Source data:
- - -

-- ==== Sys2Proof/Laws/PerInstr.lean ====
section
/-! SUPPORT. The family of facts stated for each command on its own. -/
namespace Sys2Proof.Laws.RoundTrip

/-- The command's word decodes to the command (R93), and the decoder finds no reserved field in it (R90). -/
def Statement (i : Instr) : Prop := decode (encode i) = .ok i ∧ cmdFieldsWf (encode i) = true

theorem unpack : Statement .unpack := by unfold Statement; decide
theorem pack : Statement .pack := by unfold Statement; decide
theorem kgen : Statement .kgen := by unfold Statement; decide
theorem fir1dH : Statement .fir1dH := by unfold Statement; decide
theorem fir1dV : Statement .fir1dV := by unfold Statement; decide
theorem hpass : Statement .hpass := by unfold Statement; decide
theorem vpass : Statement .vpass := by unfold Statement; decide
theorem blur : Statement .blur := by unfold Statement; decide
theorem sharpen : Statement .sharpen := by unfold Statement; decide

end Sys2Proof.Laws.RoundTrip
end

- - -

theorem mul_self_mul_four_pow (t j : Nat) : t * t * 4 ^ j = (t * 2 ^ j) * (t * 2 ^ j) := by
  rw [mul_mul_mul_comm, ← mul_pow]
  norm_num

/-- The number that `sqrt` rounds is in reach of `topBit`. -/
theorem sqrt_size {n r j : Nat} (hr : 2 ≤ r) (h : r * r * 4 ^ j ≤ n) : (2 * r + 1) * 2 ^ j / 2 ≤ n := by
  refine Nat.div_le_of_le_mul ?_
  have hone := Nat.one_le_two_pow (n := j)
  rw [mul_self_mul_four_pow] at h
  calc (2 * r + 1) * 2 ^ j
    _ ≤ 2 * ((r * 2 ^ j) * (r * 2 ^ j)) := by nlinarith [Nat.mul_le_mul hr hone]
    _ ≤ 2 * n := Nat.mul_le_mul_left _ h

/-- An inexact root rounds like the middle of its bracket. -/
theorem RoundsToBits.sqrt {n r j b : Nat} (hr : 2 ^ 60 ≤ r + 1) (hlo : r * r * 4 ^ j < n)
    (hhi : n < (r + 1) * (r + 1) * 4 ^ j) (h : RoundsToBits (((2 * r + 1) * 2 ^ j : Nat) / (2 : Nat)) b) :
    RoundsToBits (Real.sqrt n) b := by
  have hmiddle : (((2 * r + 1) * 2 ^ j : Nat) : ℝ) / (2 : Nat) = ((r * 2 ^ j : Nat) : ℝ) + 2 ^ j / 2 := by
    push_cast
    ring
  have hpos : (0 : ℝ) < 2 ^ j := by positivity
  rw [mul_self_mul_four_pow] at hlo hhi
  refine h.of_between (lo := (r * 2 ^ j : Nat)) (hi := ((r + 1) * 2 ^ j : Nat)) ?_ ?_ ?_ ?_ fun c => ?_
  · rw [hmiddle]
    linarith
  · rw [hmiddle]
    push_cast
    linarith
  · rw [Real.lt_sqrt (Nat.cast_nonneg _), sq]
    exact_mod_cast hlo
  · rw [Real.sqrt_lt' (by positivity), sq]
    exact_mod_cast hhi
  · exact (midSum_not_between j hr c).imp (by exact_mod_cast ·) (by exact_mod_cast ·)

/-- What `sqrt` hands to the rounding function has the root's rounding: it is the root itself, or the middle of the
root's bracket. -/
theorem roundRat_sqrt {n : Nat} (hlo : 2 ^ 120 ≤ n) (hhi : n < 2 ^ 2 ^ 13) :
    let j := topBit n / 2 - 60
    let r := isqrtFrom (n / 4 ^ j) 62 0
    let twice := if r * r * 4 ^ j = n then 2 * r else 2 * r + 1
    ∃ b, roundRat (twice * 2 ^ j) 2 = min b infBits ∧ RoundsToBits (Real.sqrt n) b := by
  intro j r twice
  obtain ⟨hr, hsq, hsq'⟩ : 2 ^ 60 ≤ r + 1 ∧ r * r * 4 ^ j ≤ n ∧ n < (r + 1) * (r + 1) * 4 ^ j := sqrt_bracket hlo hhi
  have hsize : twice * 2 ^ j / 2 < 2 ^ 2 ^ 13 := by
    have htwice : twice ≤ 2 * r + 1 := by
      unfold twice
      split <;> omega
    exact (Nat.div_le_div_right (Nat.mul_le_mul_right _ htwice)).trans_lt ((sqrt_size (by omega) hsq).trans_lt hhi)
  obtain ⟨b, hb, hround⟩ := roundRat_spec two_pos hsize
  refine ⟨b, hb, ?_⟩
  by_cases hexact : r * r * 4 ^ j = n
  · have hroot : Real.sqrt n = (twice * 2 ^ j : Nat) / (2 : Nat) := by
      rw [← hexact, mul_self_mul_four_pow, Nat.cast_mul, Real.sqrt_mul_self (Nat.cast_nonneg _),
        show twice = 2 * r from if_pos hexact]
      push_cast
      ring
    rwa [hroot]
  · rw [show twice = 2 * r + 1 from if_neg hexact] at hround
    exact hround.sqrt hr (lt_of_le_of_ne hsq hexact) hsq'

- - -

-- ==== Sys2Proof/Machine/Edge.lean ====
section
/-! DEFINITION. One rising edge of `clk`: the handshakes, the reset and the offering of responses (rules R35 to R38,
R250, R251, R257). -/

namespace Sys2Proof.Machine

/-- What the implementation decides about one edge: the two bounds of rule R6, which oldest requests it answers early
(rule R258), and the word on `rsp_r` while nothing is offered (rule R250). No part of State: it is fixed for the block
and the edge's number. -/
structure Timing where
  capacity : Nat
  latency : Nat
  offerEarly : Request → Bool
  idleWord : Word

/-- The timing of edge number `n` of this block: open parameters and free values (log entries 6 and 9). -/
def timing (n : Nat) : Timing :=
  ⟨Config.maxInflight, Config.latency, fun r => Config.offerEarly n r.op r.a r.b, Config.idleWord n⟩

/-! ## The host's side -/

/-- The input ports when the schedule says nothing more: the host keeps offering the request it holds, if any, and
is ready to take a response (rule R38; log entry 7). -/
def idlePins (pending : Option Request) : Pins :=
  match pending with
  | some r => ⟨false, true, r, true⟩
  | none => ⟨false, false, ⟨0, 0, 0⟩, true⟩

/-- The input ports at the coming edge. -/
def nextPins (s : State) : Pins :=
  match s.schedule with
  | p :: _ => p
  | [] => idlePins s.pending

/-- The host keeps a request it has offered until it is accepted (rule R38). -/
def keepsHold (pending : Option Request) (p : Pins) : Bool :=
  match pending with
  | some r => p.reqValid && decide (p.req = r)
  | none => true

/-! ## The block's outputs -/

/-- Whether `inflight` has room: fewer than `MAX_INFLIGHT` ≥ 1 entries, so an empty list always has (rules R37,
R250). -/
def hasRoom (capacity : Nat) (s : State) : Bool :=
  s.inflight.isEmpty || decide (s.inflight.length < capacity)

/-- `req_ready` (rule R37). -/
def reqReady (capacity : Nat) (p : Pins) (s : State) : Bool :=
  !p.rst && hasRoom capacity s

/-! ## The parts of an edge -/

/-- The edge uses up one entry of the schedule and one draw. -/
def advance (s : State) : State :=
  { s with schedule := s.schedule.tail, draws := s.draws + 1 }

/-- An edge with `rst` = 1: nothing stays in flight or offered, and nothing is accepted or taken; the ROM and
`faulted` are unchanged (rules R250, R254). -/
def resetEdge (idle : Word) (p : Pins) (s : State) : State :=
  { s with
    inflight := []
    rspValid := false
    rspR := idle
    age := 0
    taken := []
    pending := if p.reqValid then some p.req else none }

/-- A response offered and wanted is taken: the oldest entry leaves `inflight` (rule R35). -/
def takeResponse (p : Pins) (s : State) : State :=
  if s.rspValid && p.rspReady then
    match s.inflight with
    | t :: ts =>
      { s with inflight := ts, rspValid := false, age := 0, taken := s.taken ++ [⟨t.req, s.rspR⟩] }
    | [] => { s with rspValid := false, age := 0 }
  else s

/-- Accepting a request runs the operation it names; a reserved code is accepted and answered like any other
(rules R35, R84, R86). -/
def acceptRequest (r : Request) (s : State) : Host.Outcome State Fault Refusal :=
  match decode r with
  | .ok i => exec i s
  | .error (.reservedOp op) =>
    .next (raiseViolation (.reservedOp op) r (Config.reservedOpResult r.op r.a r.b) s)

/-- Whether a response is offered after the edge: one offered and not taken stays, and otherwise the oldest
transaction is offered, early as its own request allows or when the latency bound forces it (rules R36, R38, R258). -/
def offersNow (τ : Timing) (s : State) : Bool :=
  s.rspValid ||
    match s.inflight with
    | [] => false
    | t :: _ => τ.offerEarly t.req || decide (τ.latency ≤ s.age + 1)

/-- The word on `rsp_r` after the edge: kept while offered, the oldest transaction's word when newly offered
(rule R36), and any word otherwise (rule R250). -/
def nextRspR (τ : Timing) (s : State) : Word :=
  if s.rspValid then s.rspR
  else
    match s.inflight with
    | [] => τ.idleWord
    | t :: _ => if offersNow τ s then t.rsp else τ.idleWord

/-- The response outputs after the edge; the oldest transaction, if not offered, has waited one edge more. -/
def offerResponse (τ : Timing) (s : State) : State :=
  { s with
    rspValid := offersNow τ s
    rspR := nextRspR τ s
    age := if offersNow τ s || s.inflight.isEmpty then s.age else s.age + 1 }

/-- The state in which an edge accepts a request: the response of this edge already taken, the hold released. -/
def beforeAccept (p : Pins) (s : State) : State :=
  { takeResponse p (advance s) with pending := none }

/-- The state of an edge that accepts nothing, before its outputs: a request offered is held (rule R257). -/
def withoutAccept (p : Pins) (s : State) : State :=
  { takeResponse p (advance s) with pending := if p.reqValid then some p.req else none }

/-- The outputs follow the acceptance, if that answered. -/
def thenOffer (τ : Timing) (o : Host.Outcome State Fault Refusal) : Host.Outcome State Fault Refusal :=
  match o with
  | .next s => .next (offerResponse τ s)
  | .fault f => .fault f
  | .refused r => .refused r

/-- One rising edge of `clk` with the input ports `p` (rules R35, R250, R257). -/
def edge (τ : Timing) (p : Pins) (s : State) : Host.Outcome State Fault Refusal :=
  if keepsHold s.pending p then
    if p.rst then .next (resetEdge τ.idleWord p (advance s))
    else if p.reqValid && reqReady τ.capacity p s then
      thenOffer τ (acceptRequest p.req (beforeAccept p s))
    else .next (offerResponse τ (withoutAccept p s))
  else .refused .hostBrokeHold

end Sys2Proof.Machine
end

- - -

Both end lines included, restate word for word the lines above from the line with "120 ≤ n) (hhi" to the line with "rwa [hroot]", and nothing else.

theorem roundRat_sqrt {n : Nat} (hlo : 2 ^ 120 ≤ n) (hhi : n < 2 ^ 2 ^ 13) :
    let j := topBit n / 2 - 60
    let r := isqrtFrom (n / 4 ^ j) 62 0
    let twice := if r * r * 4 ^ j = n then 2 * r else 2 * r + 1
    ∃ b, roundRat (twice * 2 ^ j) 2 = min b infBits ∧ RoundsToBits (Real.sqrt n) b := by
  intro j r twice
  obtain ⟨hr, hsq, hsq'⟩ : 2 ^ 60 ≤ r + 1 ∧ r * r * 4 ^ j ≤ n ∧ n < (r + 1) * (r + 1) * 4 ^ j := sqrt_bracket hlo hhi
  have hsize : twice * 2 ^ j / 2 < 2 ^ 2 ^ 13 := by
    have htwice : twice ≤ 2 * r + 1 := by
      unfold twice
      split <;> omega
    exact (Nat.div_le_div_right (Nat.mul_le_mul_right _ htwice)).trans_lt ((sqrt_size (by omega) hsq).trans_lt hhi)
  obtain ⟨b, hb, hround⟩ := roundRat_spec two_pos hsize
  refine ⟨b, hb, ?_⟩
  by_cases hexact : r * r * 4 ^ j = n
  · have hroot : Real.sqrt n = (twice * 2 ^ j : Nat) / (2 : Nat) := by
      rw [← hexact, mul_self_mul_four_pow, Nat.cast_mul, Real.sqrt_mul_self (Nat.cast_nonneg _),
        show twice = 2 * r from if_pos hexact]
      push_cast
      ring
    rwa [hroot]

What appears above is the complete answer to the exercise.